Naviguer l’arrêt maladie pour dépression : vos premières démarches et droits
Lorsque la dépression frappe, la première étape est souvent la consultation médicale, menant à un potentiel arrêt de travail. Cette démarche, bien que nécessaire, soulève de nombreuses questions pratiques. Comment s’y prendre ? Quelles sont les obligations ?
Tout commence par un rendez-vous chez votre médecin traitant ou un psychiatre. Il est crucial d’être honnête et précis sur vos symptômes : troubles du sommeil, anxiété persistante, perte de motivation, pensées négatives. Plus le diagnostic est juste, meilleure sera la prise en charge. Le médecin établit alors un avis d’arrêt de travail, composé de trois volets distincts.
Les volets 1 et 2 sont destinés à votre Caisse Primaire d’Assurance Maladie (CPAM), à envoyer dans les 48 heures, ou transmis directement par le professionnel de santé. Le volet 3 est pour votre employeur ; il est important de noter qu’il ne mentionne jamais le diagnostic, garantissant ainsi votre secret médical. Cette transmission doit également se faire dans les 48 heures. Respecter ces délais est essentiel pour le bon déroulement de votre prise en charge.

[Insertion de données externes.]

-- ==== Sys2Proof/Laws/Counters.lean ====
section
/-! SUPPORT. The output continuity counters (R128, R139): a read after a write, and the canonical form kept by every write. -/

namespace Sys2Proof.Machine

/-- A counter taken out reads 0; the others read as before. -/
theorem counterGet_drop (l : List (Nat × BitVec 4)) (id n : Nat) :
    counterGet (counterDrop l id) n = if id = n then 0 else counterGet l n := by
  induction l with
  | nil => simp [counterDrop, counterGet]
  | cons a l ih =>
    unfold counterDrop at ih ⊢
    rw [List.filter_cons]
    by_cases h : a.1 = id <;> by_cases hn : id = n <;> by_cases hk : a.1 = n <;> simp_all [counterGet]

/-- An entry put in place in a list that lacks its identifier is read there, and leaves every other read. -/
theorem counterGet_insert (id : Nat) (v : BitVec 4) (l : List (Nat × BitVec 4)) (free : ∀ x ∈ l, x.1 ≠ id) (n : Nat) :
    counterGet (counterInsert id v l) n = if id = n then v else counterGet l n := by
  induction l with
  | nil => simp [counterInsert, counterGet]
  | cons a l ih =>
    obtain ⟨k, w⟩ := a
    have ha : k ≠ id := free _ List.mem_cons_self
    have ih := ih fun x hx => free x (List.mem_cons_of_mem _ hx)
    simp only [counterInsert]
    split
    · simp [counterGet]
    · simp only [counterGet]
      rw [ih]
      by_cases hn : id = n
      · subst hn; simp [ha]
      · simp [hn]

/-- The entries left once an identifier is taken out have other identifiers. -/
theorem counterDrop_free (l : List (Nat × BitVec 4)) (id : Nat) : ∀ x ∈ counterDrop l id, x.1 ≠ id := by
  intro x hx
  simpa using (List.mem_filter.mp hx).2

/-- A read after a write: the value written at its own identifier, every other one as before. -/
@[simp] theorem counterGet_set (l : List (Nat × BitVec 4)) (id : Nat) (v : BitVec 4) (n : Nat) :
    counterGet (counterSet l id v) n = if id = n then v else counterGet l n := by
  unfold counterSet
  split
  · next h => rw [counterGet_drop, h]
  · rw [counterGet_insert _ _ _ (counterDrop_free l id), counterGet_drop]
    split <;> rfl

/-- Taking a counter out keeps the canonical form. -/
theorem counterDrop_wf (l : List (Nat × BitVec 4)) (id : Nat) (h : countersWf l = true) : countersWf (counterDrop l id) = true := by
  unfold countersWf counterDrop at *
  simp only [Bool.and_eq_true, decide_eq_true_eq, List.all_eq_true] at *
  exact ⟨h.1.sublist (List.filter_sublist.map _), fun x hx => h.2 x (List.mem_of_mem_filter hx)⟩

/-- What stands in a list once an entry is put in place. -/
theorem mem_counterInsert (id : Nat) (v : BitVec 4) (l : List (Nat × BitVec 4)) :
    ∀ x ∈ counterInsert id v l, x = (id, v) ∨ x ∈ l := by
  induction l with
  | nil => intro x hx; simpa [counterInsert] using hx
  | cons a l ih =>
    intro x hx
    unfold counterInsert at hx
    split at hx
    · simpa using hx
    · rcases List.mem_cons.mp hx with rfl | hx
      · simp
      · exact (ih x hx).imp_right (List.mem_cons_of_mem _)

/-- A count other than 0 put in place at an identifier that the list lacks keeps the canonical form. -/
theorem counterInsert_wf (id : Nat) (v : BitVec 4) (hv : v ≠ 0) (l : List (Nat × BitVec 4)) (h : countersWf l = true)
    (free : ∀ x ∈ l, x.1 ≠ id) : countersWf (counterInsert id v l) = true := by
  unfold countersWf at *
  simp only [Bool.and_eq_true, decide_eq_true_eq, List.all_eq_true] at *
  refine ⟨?_, fun x hx => (mem_counterInsert _ _ _ x hx).elim (fun e => by simpa [e] using hv) (h.2 x)⟩
  replace h := h.1
  induction l with
  | nil => simp [counterInsert]
  | cons a l ih =>
    unfold counterInsert
    have ha : a.1 ≠ id := free a List.mem_cons_self
    simp only [List.map_cons, List.pairwise_cons] at h
    split
    · next hlt =>
      simp only [List.map_cons, List.pairwise_cons]
      exact ⟨fun x hx => (List.mem_cons.mp hx).elim (fun e => e ▸ hlt) fun hx => lt_trans hlt (h.1 x hx), h⟩
    · next hlt =>
      simp only [List.map_cons, List.pairwise_cons]
      refine ⟨fun x hx => ?_, ih (fun x hx => free x (List.mem_cons_of_mem _ hx)) h.2⟩
      obtain ⟨y, hy, rfl⟩ := List.mem_map.mp hx
      rcases mem_counterInsert _ _ _ y hy with rfl | hy
      · simp only at *; omega
      · exact h.1 _ (List.mem_map_of_mem hy)

/-- Every write keeps the canonical form. -/
theorem counterSet_wf (l : List (Nat × BitVec 4)) (id : Nat) (v : BitVec 4) (h : countersWf l = true) :
    countersWf (counterSet l id v) = true := by
  unfold counterSet
  split
  · exact counterDrop_wf _ _ h
  · next hv => exact counterInsert_wf _ _ hv _ (counterDrop_wf _ _ h) (counterDrop_free l id)

end Sys2Proof.Machine
end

Indemnités journalières et maintien de salaire : sécuriser votre situation financière
La question financière est souvent une source d’inquiétude majeure lors d’un arrêt de travail. Les indemnités journalières (IJ) de la Sécurité sociale visent à compenser une partie de votre perte de revenus, mais elles ne sont pas versées dès le premier jour. Un délai de carence de trois jours est généralement appliqué, ce qui signifie que les indemnités commencent à être versées à partir du quatrième jour d’arrêt. Certaines conventions collectives, cependant, peuvent prévoir un maintien de salaire dès le premier jour, il est donc impératif de vérifier les spécificités de la vôtre.
Les montants des indemnités journalières de la CPAM varient selon la durée de votre arrêt. Du 4ème au 30ème jour, elles s’élèvent généralement à 50 % de votre salaire journalier de base, sous réserve d’avoir travaillé un certain nombre d’heures les mois précédents. Au-delà de 30 jours, et avec une ancienneté minimale d’un an, un complément peut être versé par votre employeur, portant le maintien à un pourcentage plus élevé de votre salaire brut, selon les termes de votre convention collective. Pour les arrêts de très longue durée, la Sécurité sociale maintient ses versements, avec des conditions de cotisation spécifiques et des plafonds à respecter en 2026.
Pour connaître précisément vos droits en matière de maintien de salaire, un réflexe utile est de vous rapprocher de votre service des Ressources Humaines ou d’un délégué syndical. Ils pourront vous informer sur les garanties offertes par votre convention collective, qui peuvent parfois être très avantageuses, prévoyant par exemple un maintien à 100% pendant plusieurs mois dans certains secteurs.
L’Affection Longue Durée (ALD 23) : un bouclier méconnu pour la dépression sévère
Lorsque la dépression s’installe durablement, devenant sévère, récurrente ou résistant aux traitements habituels, un dispositif spécifique de l’Assurance Maladie peut entrer en jeu : la reconnaissance en Affection Longue Durée (ALD 23). Cette qualification, souvent méconnue, offre une protection financière et un cadre de soins particulièrement avantageux pour les patients atteints de troubles psychiatriques chroniques.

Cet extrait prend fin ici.